KIMKOLM

Member
Sep 29, 2020
8
0
1
Milford CT
cPanel Access Level
DataCenter Provider
I have a customer that first uses 3rd party DNS

wants to have 2 dkim records for their email with us, and their email with another company

within cpanel, the dkim record selector is default..

they want a config for s1 and s2 for their 2 records but within cpanel there is not a way to change it from default...

is there a way to manually change the record or allow users to change from default to s1?
 
Last edited by a moderator:

sparek-3

Well-Known Member
Aug 10, 2002
2,114
254
388
cPanel Access Level
Root Administrator
Exim on your cPanel server will only sign outgoing messages with the default DKIM key.

I assume the user is wanting to send out mail from their domain name using a third party (i.e. not your server) SMTP server. And that SMTP service is wanting to sign the messages with a specific DKIM key.

In that case the user needs to add the DKIM public key to the domain's DNS. The third party email service should provide this.

And since you state that the customer is using third party DNS... I don't really know how you're involved in this.

The DNS entry needs to be made at the DNS service that is handling DNS for the domain name.

If that third-party DNS service doesn't have the public DKIM key for the domain that your server signs messages with, then all messages sent from your server by the domain name is going to be failing DKIM.
 
  • Like
Reactions: cPRex

KIMKOLM

Member
Sep 29, 2020
8
0
1
Milford CT
cPanel Access Level
DataCenter Provider
they want to use ours as well as another email server...

so the other would be primary and then ours would be backup..

but they cant both have default for the dkim they need s1 and s2 or something similar...
 

sparek-3

Well-Known Member
Aug 10, 2002
2,114
254
388
cPanel Access Level
Root Administrator
Somebody's not understanding something correctly. And it may be me.

End users don't have anything to do with DKIM signing messages. DKIM signing is done at the MTA level.

It really doesn't matter what selector is used by the MTA, just so long that the appropriate public key is stored in the respective selector DNS record.

The ONLY way that "default" would interfere here, is if an end user is wanting to send out mail through two SMTP servers and both MTAs are signing messages with a "default" selector. I can't imagine that happens very often though.

You keep saying that the user has to use s1 and s2 selectors. Why?

Your cPanel server is going to create a private DKIM key to sign messages with.

Your cPanel server is going to add the appropriate default._domainkey public key TXT record into the DNS server on the server or in the DNS cluster.

When the user sends out mail through your cPanel server those messages are going to get signed with that private DKIM key and have the "default" selector added into the headers.
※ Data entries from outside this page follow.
/-- The part of RSV_EXC_AMP that a driver gives: it rises over 10 excitation periods at a start, and falls to zero over 10 on leaving RUN
(R347, R348). -/
def excLevel (s : State) (d : Fin 2) : Rat :=
  if (s.exc[d]).on then clampRat (psiExc s d s.clk.tb / 10) 0 1
  else
    match (s.exc[d]).ramp with
    | some (t, x) => x * clampRat (1 - ((s.clk.us - t : Nat) : Rat) * (excFreq s d : Rat) / 10000000) 0 1
    | none => 0

/-- The 14-bit sine code that a driver's synthesiser has sent to its EXDAC last, while it runs (R343). -/
def exdacCode (s : State) (d : Fin 2) : BitVec 14 :=
  Config.sineCode (excPhase s d s.clk.tb) (excLevel s d * (rgN s (Sig.RSV_EXC_AMP (drvAxis d).val) : Rat))

/-- T_d in seconds (R353). -/
def demodT (s : State) (n : Axis) : Rat := 1 / (2 * (excFreq s (drvOf n) : Rat))

/-- A channel at a start of its driver at a tick (R342, R347 to R349, R364, R664): a first start, or a channel without an adopted phase and
amplitude, learns; any other channel wakes lost and reacquires. A channel that is disabled at a first start adopts nothing, and learns at the
start that enables it. -/
def RsvAx.start (r : RsvAx) (en first : Bool) (t : Nat) : RsvAx :=
  let r := { r with en := en, valid := false, lost := false, learnPhase := false, coast := 0, good := 0, validCnt := 0, omega := 0,
                    omx := 0, sumS := (0, 0), sumC := (0, 0), ampSum := 0, ampN := 0, since := t, ofsS := 0, ofsC := 0,
                    probe := false, excBad := false, periods := 0, learn := Learn.init }
  if !en then { r with adopted := r.adopted && !first }
  else if first || !r.adopted then
    { r with learnPhase := true, adopted := false, faulted := false, phase := 0, aNom := 0, theta := 0 }
  else { r with lost := true }

/-- A driver's excitation started; a driver whose channels are all disabled stays at high impedance (R342, R347). -/
def startExc (s : State) (d : Fin 2) (first : Bool) : State :=
  let en (n : Axis) : Bool := rgN s (Sig.RSV_EN n.val) == 1
  let first := first || !(s.exc[d]).started
  let on := (drvAxes d).any en
  let s := modExc s d (fun e => { e with on := on, start := s.clk.tb, started := e.started || on, periods := 0, ramp := none })
  forEach (drvAxes d) s (fun s n => modRsv s n (fun r => r.start (en n) first s.clk.tb))

/-- A driver's excitation stopped on leaving RUN: it ramps to zero over 10 excitation periods, and every channel reports ANGLE_VALID 0 from
the start of the ramp, its angle frozen (R347); a learning run of the channel ends (R377). -/
def stopExc (s : State) (d : Fin 2) : State :=
  let x := excLevel s d
  let s := modExc s d (fun e => { e with on := false, ramp := if e.on then some (s.clk.us, x) else e.ramp })
  forEach (drvAxes d) s (fun s n =>
    modRsv s n (fun r => { r with valid := false, learnPhase := false, omega := 0, omx := 0, learn := Learn.init }))

/-! ### The learned phase and amplitude (R348, R357, R367) -/

/-- Whether A² lies outside the window around a nominal amplitude (R369). -/
def ampOut (s : State) (n : Axis) (a2 nom : Rat) : Bool :=
  decide (a2 < (rgN s (Sig.RSV_AMP_LO n.val) : Rat) / 100 * (nom * nom)) ||
    decide ((rgN s (Sig.RSV_AMP_HI n.val) : Rat) / 100 * (nom * nom) < a2)

/-- The outcome of a learn: carrier phase in turns and amplitude in LSB adopted or judged (R348, R366, R367). -/
def adoptLearn (s : State) (n : Axis) (phase amp : Rat) : State :=
  let nom : Rat := (rgN s (Sig.RSV_AMP_NOM n.val) : Rat) / 16
  let ok : Bool := if nom = 0 then decide (512 ≤ amp) && decide (amp ≤ 1946) else !ampOut s n (amp * amp) nom
  if ok then
    modRsv s n (fun r =>
      { r with phase := phase, aNom := if nom = 0 then amp else nom, adopted := true, faulted := false, valid := true, mt := true,
               learnPhase := false })
  else
    axFault (setB (modRsv s n (fun r => { r with adopted := false, faulted := true, valid := false, learnPhase := false }))
      (Sig.RSV_STAT n.val) 0 true) n 11

/-- The carrier phase of R357 from the four sums. -/
def RsvAx.learnedPhase (r : RsvAx) : Rat :=
  let i1 := r.sumS.1
  let q1 := r.sumS.2
  let i2 := r.sumC.1
  let q2 := r.sumC.2
  Config.atan2Turn (2 * i1 * q1 + 2 * i2 * q2) (i1 * i1 - q1 * q1 + (i2 * i2 - q2 * q2)) / 2

/-! ### Demodulation (R354, R355) -/

/-- What the demodulator forms of one period: S, C, the sums D and Q of both inputs, the raw angle μ in turns, A². -/
structure Demod where
  s : Rat
  c : Rat
  dS : Rat
  dC : Rat
  qS : Rat
  qC : Rat
  mu : Rat
  a2 : Rat
  deriving DecidableEq, Repr

/-- Envelope, quadrature and effective instant of one input: its samples as (y, ψ in turns, tick). -/
def envelope (xs : List (Rat × Rat × Rat)) : Rat × Rat × Rat :=
  let sn (p : Rat) := Config.sinTurn p
  let cs (p : Rat) := Config.cosTurn p
  let s2 := sumRat (xs.map (fun x => sn x.2.1 * sn x.2.1))
  let c2 := sumRat (xs.map (fun x => cs x.2.1 * cs x.2.1))
  (sumRat (xs.map (fun x => x.1 * sn x.2.1)) / s2, sumRat (xs.map (fun x => x.1 * cs x.2.1)) / c2,
    sumRat (xs.map (fun x => x.2.2 * (sn x.2.1 * sn x.2.1))) / s2)

/-- The slot of an input of a channel in the list of ADC2 (R251). -/
def rsvSlot (n : Axis) (cos : Bool) : Nat := 2 * n.val + if cos then 1 else 0

/-- The samples of one input of a channel held from one tick and before another, as (y, ψ in turns, tick) (R353, R354). -/
def refSamples (s : State) (n : Axis) (cos : Bool) (lo hi : Nat) : List (Rat × Rat × Rat) :=
  let r := s.rsv[n]
  let o := if cos then r.ofsC else r.ofsS
  (samplesIn s 2 (rsvSlot n cos) lo hi).map (fun x =>
    (((x.2 : Rat) - 2048 - o), psiExc s (drvOf n) x.1 - r.phase, (x.1 : Rat)))

/-- The demodulation of a period between two ticks, with its centre at tick `tk` (R354, R355). -/
def demodulate (s : State) (n : Axis) (lo hi : Nat) (tk : Rat) : Demod :=
  let eS := envelope (refSamples s n false lo hi)
  let eC := envelope (refSamples s n true lo hi)
  let w := (s.rsv[n]).omx
  let k : Rat := 2 * Config.pi * w / 400000000
  let S := eS.1 + k * (tk - eS.2.2) * eC.1
  let C := eC.1 - k * (tk - eC.2.2) * eS.1
  let S := if rgN s (Sig.RSV_DIR n.val) == 1 then -S else S
  { s := S, c := C, dS := eS.1, dC := eC.1, qS := eS.2.1, qC := eC.2.1, mu := Config.atan2Turn S C, a2 := S * S + C * C }

/-- The sums of R357 with the samples held from one tick and before another. -/
def phaseSums (s : State) (n : Axis) (lo hi : Nat) : RsvAx :=
  let r := s.rsv[n]
  let acc (cos : Bool) (z : Rat × Rat) : Rat × Rat :=
    let ys := refSamples s n cos lo hi
    (z.1 + sumRat (ys.map (fun y => y.1 * Config.sinTurn (y.2.1 + r.phase))),
      z.2 + sumRat (ys.map (fun y => y.1 * Config.cosTurn (y.2.1 + r.phase))))
  { r with sumS := acc false r.sumS, sumC := acc true r.sumC }

/-- A learning channel with the sums of all its 50 excitation periods (R357): those of the periods that have ended, and of the rest. -/
def learnDone (s : State) (n : Axis) : RsvAx :=
  phaseSums s n (psiTick s (drvOf n) ((s.exc[drvOf n]).periods : Rat)) (psiTick s (drvOf n) 50)

/-- PHASE_LEARN_END: 50 excitation periods after the start of a learn (R348, R664). -/
def execPhaseLearnEnd (n : Axis) (s : State) : Host.Outcome State Fault Refusal :=
  let d := drvOf n
  if inRun s && (s.exc[d]).on && (s.rsv[n]).learnPhase then
    let s := toTick s (psiTick s d 50)
    let r := learnDone s n
    .next (adoptLearn s n r.learnedPhase (r.ampSum / (r.ampN : Rat)))
  else .next s

/-! ### Compensation (R370, R371) -/

/-- An entry of a table. -/
def tableAt (t : Table) (b : Nat) : Int := (cellGet t (b % 2048)).getD 0

/-- A table with an entry written. -/
def tablePut (t : Table) (b : Nat) (v : Int) : Table := if v = 0 then cellDel t (b % 2048) else cellPut t (b % 2048) v

/-- θ̂ as the 32-bit count of R361. -/
def thetaCounts (theta : Rat) : Int := (theta * 65536).floor

/-- Whether the compensation applies: enabled, with a good table (R371, R387). -/
def cmpActive (s : State) (n : Axis) : Bool := rgN s (Sig.RSV_CMP_EN n.val) == 1 && (s.rsv[n]).tableOk

/-- c(θ) in turns (R370). -/
def compensation (s : State) (n : Axis) (theta : Rat) : Rat :=
  if cmpActive s n then
    let c := (thetaCounts theta % 65536).toNat
    let b := c / 32
    let f : Rat := (c % 32 : Nat) / 32
    ((tableAt (s.rsv[n]).table b : Rat) * (1 - f) + (tableAt (s.rsv[n]).table (b + 1) : Rat) * f) / 1048576
  else 0

/-- The largest magnitude of a table's entries (RSV_CMP_PEAK). -/
def tablePeak (t : Table) : Nat := t.foldl (fun m x => max m x.2.natAbs) 0

/-! ### Tracking (R359, R360, R363) -/

/-- K_I and K_P of a type-II loop of a bandwidth in Hz (R360). -/
def loopGains (bw : Nat) : Rat × Rat :=
  let wn := 2 * Config.pi * ((bw : Rat) / (2058 / 1000))
  (wn * wn, 2 * (707 / 1000) * wn)

/-- V_trk in turn/s (R363). -/
def vTrk (s : State) (n : Axis) : Rat := min 1000 ((excFreq s (drvOf n) : Rat) / 8)

/-- The update of the tracking loop by a period's S and C; it answers the channel and ε in turns (R359). -/
def track (s : State) (n : Axis) (x : Demod) : RsvAx × Rat :=
  let r := s.rsv[n]
  let td := demodT s n
  let g := loopGains (rgN s (Sig.RSV_BW n.val))
  let thp := r.theta + r.omega * td
  let ph := thp + compensation s n thp
  let cs := Config.cosTurn ph
  let sn := Config.sinTurn ph
  let e := Config.atan2Turn (x.s * cs - x.c * sn) (x.s * sn + x.c * cs)
  let w := r.omega + g.1 * td * e
  ({ r with theta := thp + g.2 * td * e, omega := w, omx := w + g.2 * e }, e)

/-- The angle nearest to a frozen position that has a given place within the turn (R365). -/
def nearTurn (frozen mu : Rat) : Rat :=
  let f := mu - mu.floor
  f + (roundHalfUp (frozen - f) : Rat)

/-- The difference of two angles brought into ±½ turn (R374). -/
def wrapTurn (x : Rat) : Rat := x - (roundHalfUp x : Rat)

/-! ### Learning (R372 to R377) -/

/-- The bin sums with one more error in a bin. -/
def binAdd (bins : List BinSum) (b : Nat) (e : Rat) : List BinSum :=
  if bins.any (fun x => x.bin == b) then
    bins.map (fun x => if x.bin == b then { x with sum := x.sum + e, sq := x.sq + e * e, n := x.n + 1 } else x)
  else ⟨b, e, e * e, 1⟩ :: bins

/-- An accepted revolution fed into the bins: its periods as (centre, μ), start, length and direction (R374). -/
def feedRev (bins : List BinSum) (ps : List (Rat × Rat)) (t0 len : Rat) (dir : Int) : List BinSum :=
  let tau (t : Rat) : Rat := (dir : Rat) * (t - t0) / len
  let th0 := sumRat (ps.map (fun p => wrapTurn (p.2 - tau p.1))) / (ps.length : Rat)
  ps.foldl (fun bs p =>
    let x := tau p.1 + th0
    binAdd bs ((x - x.floor) * 2048).floor.toNat (wrapTurn (p.2 - tau p.1 - th0))) bins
A mail server that receives this messages is going to read the DKIM header in the message, find that it's using example.tld domain name and default selecotor, and compare the designated headers hashed with the public key in your default._domainkey for example.tld with the hash presented in the headers. If they match, then DKIM is successful.

If example.tld is not using DNS servers designated by the cPanel server - then that DNS server isn't going to automatically get the default._domainkey public key TXT record. This would need to be added manually.

Either way, the end user that sent the mail is oblivious to what selector is used when sending out mail through your server.

The second SMTP server that they are sending messages out through will have to use a different selector than "default" (or a different domain name). If that service is designating s1 or s2 as their selector, that's fine and does not interfere at all with your cPanel DKIM.

You just need to add the respective s1._domainkey or s2._domainkey public key into the domain's DNS - where ever that DNS may be being hosted (and if that is your responsibility).

The only time this would create a collision issue, is if you are using two SMTP services that are signing messages with different keys but the same selector. You can't do that (I don't think) - https://datatracker.ietf.org/doc/html/rfc6376/#section-3.6.2.2

But as long as each different SMTP service the domain is using, is using different selectors - then it won't matter. You just have to have each corresponding public key for each selector in the domain's public DNS.